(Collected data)

================

/-- Every clause of `QueueManagementTakesEffect` with hypotheses has them met by a state and operands. -/
theorem witness_of_queue_management_takes_effect :
    (∃ (src : Source) (s : State), s.admits src 0x6000 1 1 (leBytes 1 0) true true ∧ s.goes s.qmOpen 0x40 ∧ s.qm.queues.any (fun x => x.2.enabled) = false) ∧
    (∃ (src : Source) (s : State), s.admits src 0x6000 1 1 (leBytes 1 0) true true ∧ s.goes s.qmOpen 0x40 ∧ s.qm.queues.any (fun x => x.2.enabled)) ∧
    (∃ (src : Source) (s : State), s.admits src 0x6000 1 1 (leBytes 1 1) true true ∧ s.goes s.qmOpen 0x40 ∧ s.rd 0x6000 1 ≠ 1 ∧ s.owns 0x40 s.controlBank ∧ s.isWritten s.controlBank 1024 = false) ∧
    (∃ (s : State), s.qm.rebuilding ∧ s.tierOpen 0x40) ∧
    (∃ (s : State), s.goes s.qmOpen 0x40 = false) ∧
    (∃ (src : Source) (b : Nat) (k : Nat) (s : State), s.admits src 0x6000 4 3 (leBytes 2 b) true true ∧ s.goes s.qmOpen 0x40 ∧ s.owns 0x40 b ∧ s.qmRuns ∧ s.slotOf b = none ∧ ((List.range 255).map (· + 1)).find? (fun k => !(s.slot k).valid) = some k) ∧
    (∃ (src : Source) (b : Nat) (k : Nat) (s : State), s.admits src 0x6000 5 3 (leBytes 2 b) true true ∧ s.goes s.qmOpen 0x40 ∧ s.slotOf b = some k ∧ k ≠ 0 ∧ s.qmRuns ∧ s.usedIn k ≠ 0) ∧
    (∃ (src : Source) (q : Nat) (l : List Byte) (s : State), s.admits src (0x6010 + q / 256) (q % 256) 10 l true (leValue l % 2 ^ 170 = 0 && setupFits (leValue l)) ∧ s.goes s.qmOpen 0x40 ∧ (s.queue q).enabled = false ∧ s.qmRuns) ∧
    (∃ (src : Source) (q : Nat) (s : State), s.admits src 0x6000 0x0B 4 (leBytes 4 (queueValue 1 q)) true (queueFits (queueValue 1 q)) ∧ s.goes s.qmOpen 0x40 ∧ s.qmRuns ∧ (s.queue q).halted = false ∧ (s.queue q).limit ≠ 0) ∧
    (∃ (src : Source) (q : Nat) (s : State), s.admits src 0x6000 0x0B 4 (leBytes 4 (queueValue 2 q)) true (queueFits (queueValue 2 q)) ∧ s.goes s.qmOpen 0x40 ∧ s.qmRuns) ∧
    (∃ (src : Source) (q : Nat) (s : State), s.admits src 0x6000 0x0B 4 (leBytes 4 (queueValue 3 q)) true (queueFits (queueValue 3 q)) ∧ s.goes s.qmOpen 0x40 ∧ s.qmRuns ∧ (s.queue q).enabled = false) ∧
    (∃ (src : Source) (q : Nat) (s : State), s.admits src 0x6000 0x0B 4 (leBytes 4 (queueValue 4 q)) true (queueFits (queueValue 4 q)) ∧ s.goes s.qmOpen 0x40 ∧ s.qmRuns) ∧
    (∃ (link : Nat) (q : Nat) (s : State), s.barLink link ∧ s.dev.state = .operational ∧ s.goes s.qmOpen 0x40 ∧ setupFits (2 ^ 170 * (s.qm.staging / 2 ^ 170)) ∧ (s.queue q).enabled = false ∧ s.qmRuns) :=
  ⟨⟨i3c, setReg 0x6000 1 1 op, by decide +kernel⟩,
  ⟨i3c, qm1 0 0, by decide +kernel⟩,
  ⟨i3c, setReg 0x6000 2 5 (own 5 0x40 op), by decide +kernel⟩,
  ⟨{ qm0 with qm := { qm0.qm with rebuilding := true } }, by decide +kernel⟩,
  ⟨stall 0x40 qm0, by decide +kernel⟩,
  ⟨i3c, 9, 2, own 9 0x40 qm0, by decide +kernel⟩,
  ⟨i3c, 6, 1, { qm0 with qm := { qm0.qm with used := [(4096, true)] } }, by decide +kernel⟩,
  ⟨i3c, 4095, leBytes 32 (stp 1 3), qm0, by decide +kernel⟩,
  ⟨i3c, 4095, que 4095 (fun x => { x with setup := 2^222 }) qm0, by decide +kernel⟩,
  ⟨i3c, 4095, qm1 0 0, by decide +kernel⟩,
  ⟨i3c, 4095, que 4095 (fun x => { x with setup := 2^222 }) qm0, by decide +kernel⟩,
  ⟨i3c, 4095, que 4095 (fun x => { x with overflow := true, halted := true }) (qm1 0 0), by decide +kernel⟩,
  ⟨80, 4095, { qm0 with qm := { qm0.qm with staging := stp 0 0 } }, by decide +kernel⟩⟩

/-- Every clause of `MessagesAreQueuedAndTaken` with hypotheses has them met by a state and operands. -/
theorem witness_of_messages_are_queued_and_taken :
    (∃ (link : Nat) (q : Nat) (l : List Byte) (s : State), s.barLink link ∧ s.dev.state = .operational ∧ s.goes s.qmOpen 0x40 ∧ (l.length = 1 ∨ l.length = 2 ∨ l.length = 4 ∨ l.length = 8) ∧ s.enqStatus q 0 l.length = .ok) ∧
    (∃ (link : Nat) (q : Nat) (a : Nat) (n : Nat) (s : State), s.barLink link ∧ s.dev.state = .operational ∧ s.goes s.hostOpen 0x40 ∧ n ≠ 0 ∧ s.bufferStatus a n = .ok ∧ s.enqStatus q 0 n = .ok) ∧
    (∃ (p : Nat) (q : Nat) (n : Nat) (s : State), s.panelPort p ∧ s.qmOpen ∧ s.panelEnq p = none ∧ s.enqStatus q 1 n = .ok ∧ (s.allocate (cellsFor n)).1.length = 1) ∧
    (∃ (p : Nat) (x : PanelEnq) (s : State), s.panelPort p ∧ s.qmOpen ∧ s.panelEnq p = some x ∧ x.discard = false ∧ x.taken + 1 ≠ x.enq.cells.length) ∧
    (∃ (q : Nat) (l : List Byte) (s : State), s.fwRuns ∧ s.goes s.qmOpen 0x40 ∧ s.enqStatus q 4 l.length = .ok) ∧
    (∃ (q : Nat) (e : Enq) (l : List Enq) (s : State), (s.queue q).enqs = e :: l ∧ s.qmRuns ∧ s.tierOpen 0x40) ∧
    (∃ (link : Nat) (q : Nat) (s : State), s.barLink link ∧ s.dev.state = .operational ∧ s.goes s.hostOpen 0x40 ∧ (s.queue q).consumer = 0 ∧ s.qmRuns ∧ (s.queue q).halted = false ∧ (s.queue q).deq = none ∧ (s.queue q).msgs = 0) ∧
    (∃ (link : Nat) (q : Nat) (len : Nat) (cs : List Nat) (s : State), s.barLink link ∧ s.dev.state = .operational ∧ s.goes s.hostOpen 0x40 ∧ (s.queue q).consumer = 0 ∧ s.qmRuns ∧ (s.queue q).halted = false ∧ (s.queue q).deq = none ∧ (s.queue q).msgs ≠ 0 ∧ s.headMessage q = some (len, cs) ∧ (s.readCells (cs.take 1)).2.2.1 = false) ∧
    (∃ (link : Nat) (q : Nat) (a : Nat) (n : Nat) (s : State), s.barLink link ∧ s.dev.state = .operational ∧ s.goes s.hostOpen 0x40 ∧ n ≠ 0 ∧ n ≤ 65536 ∧ s.bufferStatus a n = .ok ∧ (s.queue q).consumer = 0 ∧ s.qmRuns ∧ (s.queue q).halted = false ∧ (s.queue q).deq = none ∧ (s.queue q).msgs = 0) ∧
    (∃ (link : Nat) (q : Nat) (a : Nat) (n : Nat) (len : Nat) (cs : List Nat) (s : State), s.barLink link ∧ s.dev.state = .operational ∧ s.goes s.hostOpen 0x40 ∧ n ≠ 0 ∧ n ≤ 65536 ∧ s.bufferStatus a n = .ok ∧ (s.queue q).consumer = 0 ∧ s.qmRuns ∧ (s.queue q).halted = false ∧ (s.queue q).deq = none ∧ (s.queue q).msgs ≠ 0 ∧ s.headMessage q = some (len, cs) ∧ len ≤ n ∧ (s.readCells cs).2.2.1 = false) ∧
    (∃ (p : Nat) (q : Nat) (len : Nat) (cs : List Nat) (s : State), s.panelPort p ∧ s.qmOpen ∧ s.panelDeq p = none ∧ (s.queue q).consumer = 1 ∧ (s.queue q).consumerId = p ∧ s.qmRuns ∧ (s.queue q).halted = false ∧ (s.queue q).deq = none ∧ (s.queue q).msgs ≠ 0 ∧ s.headMessage q = some (len, cs)) ∧
    (∃ (p : Nat) (q : Nat) (len : Nat) (cs : List Nat) (d : Deq) (s : State), s.panelPort p ∧ s.tierOpen 0x40 ∧ s.panelDeq p = some q ∧ (s.queue q).deq = some d ∧ s.qmRuns ∧ d.kind = 2 ∧ d.who = p ∧ d.complete = false ∧ s.headMessage q = some (len, cs) ∧ (s.tierRead 0x40 (wordAddr (s.cellRow (cs.getD d.delivered 0)).1 (s.cellRow (cs.getD d.delivered 0)).2 0) 8).status ≠ 2) ∧
    (∃ (q : Nat) (len : Nat) (cs : List Nat) (d : Deq) (s : State), (s.queue q).deq = some d ∧ d.complete ∧ s.qmRuns ∧ s.tierOpen 0x40 ∧ s.headMessage q = some (len, cs) ∧ (s.queue q).waiting = []) ∧
    (∃ (q : Nat) (s : State), s.qmRuns ∧ s.tierOpen 0x40 ∧ (s.queue q).idleTimeout ≠ 0 ∧ (s.queue q).enabled ∧ (s.queue q).msgs ≠ 0 ∧ (s.queue q).idleFired = false ∧ (s.queue q).idleTimeout ≤ (2 ^ 32 + s.dev.aonTime % 2 ^ 32 - (s.queue q).lastRead) % 2 ^ 32) :=
  ⟨⟨80, 4095, msg 8, qm1 0 0, by decide +kernel⟩,
  ⟨80, 4095, 7 * 2^20, 600, qm1 0 0, by decide +kernel⟩,
  ⟨31, 4095, 200, running 31 (qm1 0 0), by decide +kernel⟩,
  ⟨31, ⟨4095, ⟨1, 31, 600, [1040, 4096, 1041]⟩, 1, false⟩, Queues.pq, by decide +kernel⟩,
  ⟨4095, msg 600, qm1 0 0, by decide +kernel⟩,
  ⟨4095, ⟨4, 0, 200, [1040]⟩, [], outOf (execMgmtEnqueue 4095 (msg 200) (qm1 0 0)) op, by decide +kernel⟩,
  ⟨80, 4095, qm1 0 0, by decide +kernel⟩,
  ⟨80, 4095, 200, [1040], Small.one (stp 0 0), by decide +kernel⟩,
  ⟨80, 4095, 7 * 2^20, 600, qm1 0 0, by decide +kernel⟩,
  ⟨80, 4095, 7 * 2^20, 200, 200, [1040], Small.one (stp 0 0), by decide +kernel⟩,
  ⟨31, 4095, 200, [1040], running 31 (Small.one (stp 1 31)), by decide +kernel⟩,
  ⟨31, 4095, 200, [1040], Small.dqOf 2 31 false, Small.dq, by decide +kernel⟩,
  ⟨4095, 200, [1040], Small.dqOf 0 80 true, que 4095 (fun x => { x with deq := some (Small.dqOf 0 80 true) }) (Small.one (stp 0 0)), by decide +kernel⟩,
  ⟨4095, let s := que 4095 (fun x => { x with setup := stp 0 0 + 2^206, msgs := 1, head := 1040, tail := 1040, cells := 1 }) qm0; { s with dev := { s.dev with aonTime := 5000 } }, by decide +kernel⟩⟩

/-- Every clause of `MoversAndVectorsTakeEffect` with hypotheses has them met by a state and operands. -/
theorem witness_of_movers_and_vectors_take_effect :
    (∃ (link : Nat) (m : Nat) (s : State), s.barLink link ∧ s.dev.state = .operational ∧ m < 16) ∧
    (∃ (link : Nat) (m : Nat) (n : Nat) (s : State), s.barLink link ∧ s.dev.state = .operational ∧ m < 16 ∧ n < (s.mover m).size) ∧
    (∃ (link : Nat) (m : Nat) (s : State), s.barLink link ∧ s.dev.state = .operational ∧ (s.mover m).halted) ∧
    (∃ (link : Nat) (m : Nat) (s : State), s.barLink link ∧ s.dev.state = .operational ∧ s.goes s.moverOpen 0x42 ∧ (s.mover m).halted ∧ (s.mover m).size ≠ 0) ∧
    (∃ (link : Nat) (m : Nat) (s : State), s.barLink link ∧ s.dev.state = .operational ∧ (s.mover m).halted) ∧
    (∃ (m : Nat) (d : Nat) (st : Nat) (l : List Byte) (s : State) (u : State), s.moverRuns m ∧ s.moverOpen ∧ s.dev.state = .operational ∧ s.stagingBad = false ∧ (s.mover m).desc = some d ∧ (s.mover m).enq = none ∧ dSrcType d = 1 ∧ dDstType d = 1 ∧ s.tierBytes (dSrc d + (s.mover m).moved) (min 256 (dLen d - (s.mover m).moved)) 3 = (st, l, u) ∧ st < 3 ∧ s.dmaOwns (dDst d + (s.mover m).moved) l.length) ∧
    (∃ (link : Nat) (v : Nat) (f : Nat) (s : State), s.barLink link ∧ s.dev.state = .operational ∧ v < 4160 ∧ f < 4) ∧
    (∃ (v : Nat) (l : Nat) (s : State), (s.vector v).queued || (s.vector v).pending ∧ (s.vector v).control.testBit 0 = false ∧ s.routeLink (bits (s.steer v) 14 12) (s.steer v % 4096) = some l ∧ s.fnMasked l = false ∧ s.isLace l = false) ∧
    (∃ (v : Nat) (s : State), (s.vector v).queued || (s.vector v).pending ∧ (s.vector v).control.testBit 0) ∧
    (∃ (v : Nat) (l : Nat) (s : State), (s.vector v).queued || (s.vector v).pending ∧ (s.vector v).control.testBit 0 = false ∧ s.routeLink (bits (s.steer v) 14 12) (s.steer v % 4096) = some l ∧ s.fnMasked l) ∧
    (∃ (v : Nat) (s : State), (s.vector v).queued ∧ (s.vector v).pending = false ∧ (s.vector v).control.testBit 0 = false ∧ s.routeLink (bits (s.steer v) 14 12) (s.steer v % 4096) = none) :=
  ⟨⟨80, 15, qm0, by decide +kernel⟩,
  ⟨80, 15, 3, mov 15 (fun x => { x with size := 4 }) qm0, by decide +kernel⟩,
  ⟨80, 15, mov 15 (fun x => { x with halted := true, size := 4, base := 8 * 2^20 }) qm0, by decide +kernel⟩,
  ⟨80, 15, mov 15 (fun x => { x with halted := true, size := 4, base := 8 * 2^20, head := 3 }) qm0, by decide +kernel⟩,
  ⟨80, 15, mov 15 (fun x => { x with halted := true, size := 4, base := 8 * 2^20 }) qm0, by decide +kernel⟩,
  ⟨15, Queues.dsc, Queues.tb.1, Queues.tb.2.1, Queues.ms, Queues.tb.2.2, by decide +kernel⟩,
  ⟨80, 4159, 3, qm0, by decide +kernel⟩,
  ⟨4159, 80, Queues.vs, by decide +kernel⟩,
  ⟨4159, { Queues.vs with qm := { Queues.vs.qm with vectors := [(4159, ⟨0x1000, 5, 1, false, true⟩)] } }, by decide +kernel⟩,
  ⟨4159, 80, let s := setReg 0x5110 80 77 (setReg (0x6101 + 16) 63 (5 * 2^12 + 77) { qm0 with qm := { qm0.qm with vectors := [(4159, ⟨0x1000, 5, 0, false, true⟩)] } }); { s with cfg := Tab.put (fun _ => 0) s.cfg (msixKey 80) (2^30) }, by decide +kernel⟩,
  ⟨4159, lnk 80 (fun x => { x with active := false }) Queues.vs, by decide +kernel⟩⟩

/-- Every clause of `AttachedMemoryTakesEffect` with hypotheses has them met by a state and operands. -/
theorem witness_of_attached_memory_takes_effect :
    (∃ (src : Source) (ds : List Dimm) (s : State), s.admits src 0x5300 5 2 (leBytes 1 1) true true ∧ s.dev.state = .managed ∧ s.rd 0x5200 1 ≠ 1 ∧ (∀ c, c < 8 → (s.chan c).cstate ≠ .training ∧ (s.chan c).cstate ≠ .selfRefresh) ∧ (∀ d ∈ ds, d.crcOk) ∧ populationOk ds) ∧
    (∃ (src : Source) (s : State), s.admits src 0x5300 5 2 (leBytes 1 2) true true ∧ s.dev.state = .managed ∧ s.rd 0x5200 1 ≠ 1 ∧ (∀ c, c < 8 → (s.chan c).cstate ≠ .training) ∧ s.populated ≠ [] ∧ (∀ c ∈ s.populated, (s.chan c).cstate = .selfRefresh ∧ (s.chan c).saved = true)) ∧
    (∃ (c : Nat) (r : Nat) (m : Nat) (s : State), (s.chan c).cstate = .training ∧ s.dclkRuns ∧ trainResult (s.chan c).resume r (m % 2 ^ 32) = 0) ∧
    (∃ (c : Nat) (r : Nat) (m : Nat) (s : State), (s.chan c).cstate = .training ∧ s.dclkRuns ∧ trainResult (s.chan c).resume r (m % 2 ^ 32) ≠ 0) ∧
    (∃ (c : Nat) (flips : Nat) (r : DdrReq) (l : List DdrReq) (s : State), (s.chan c).reads = r :: l ∧ s.dclkRuns ∧ (s.chan c).admits (s.writesBack r (lineClass (r.stored.2 ^^^ (flips % 2 ^ 640))))) ∧
    (∃ (line : Nat) (r : DdrReq) (s : State), s.ddr.issued.find? (fun x => x.line = line) = some r ∧ line < s.ddrLines ∧ (s.chan (s.chanOf line)).cstate = .ready ∧ (s.chan (s.chanOf line)).admits r.bursts ∧ s.dclkRuns ∧ s.ddrOpen ∧ s.firstInCap (s.chanOf line) r) ∧
    (∃ (c : Nat) (s : State), (s.chan c).cstate = .ready ∧ s.rd 0x5300 7 = 1 ∧ s.chanBusy c = false ∧ (s.chan c).admits 2 ∧ s.dclkRuns) ∧
    (∃ (c : Nat) (slot : Nat) (s : State), (s.chan c).dimms.testBit slot ∧ slot < 2) :=
  ⟨⟨i3c, [Attached.dm 0, Attached.dm 4], man, by decide +kernel⟩,
  ⟨i3c, setReg 0x5300 4 0x80 (chan 7 (fun x => { x with cstate := .selfRefresh, saved := true }) man), by decide +kernel⟩,
  ⟨7, 0, 2^32-1, setReg 0x5300 4 0x80 (chan 7 (fun x => { x with cstate := .training, dimms := 1, dimmGb := 32, speed := 6400 }) man), by decide +kernel⟩,
  ⟨7, 5, 0, setReg 0x5300 4 0x80 (chan 7 (fun x => { x with cstate := .training }) man), by decide +kernel⟩,
  ⟨0, 0, Small.rdq, [], chan 0 (fun x => { x with reads := [Small.rdq] }) dd0, by decide +kernel⟩,
  ⟨5, Small.rdq, { dd0 with ddr := { dd0.ddr with issued := [Small.rdq] } }, by decide +kernel⟩,
  ⟨0, setReg 0x5300 7 1 dd0, by decide +kernel⟩,
  ⟨0, 0, dd0, by decide +kernel⟩⟩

================

**Prompt:**
Extract every line of the records above that contains the word "Small".

**Written answer:**
  ⟨80, 4095, 200, [1040], Small.one (stp 0 0), by decide +kernel⟩,
  ⟨80, 4095, 7 * 2^20, 200, 200, [1040], Small.one (stp 0 0), by decide +kernel⟩,
  ⟨31, 4095, 200, [1040], running 31 (Small.one (stp 1 31)), by decide +kernel⟩,
  ⟨31, 4095, 200, [1040], Small.dqOf 2 31 false, Small.dq, by decide +kernel⟩,
  ⟨4095, 200, [1040], Small.dqOf 0 80 true, que 4095 (fun x => { x with deq := some (Small.dqOf 0 80 true) }) (Small.one (stp 0 0)), by decide +kernel⟩,
  ⟨0, 0, Small.rdq, [], chan 0 (fun x => { x with reads := [Small.rdq] }) dd0, by decide +kernel⟩,
  ⟨5, Small.rdq, { dd0 with ddr := { dd0.ddr with issued := [Small.rdq] } }, by decide +kernel⟩,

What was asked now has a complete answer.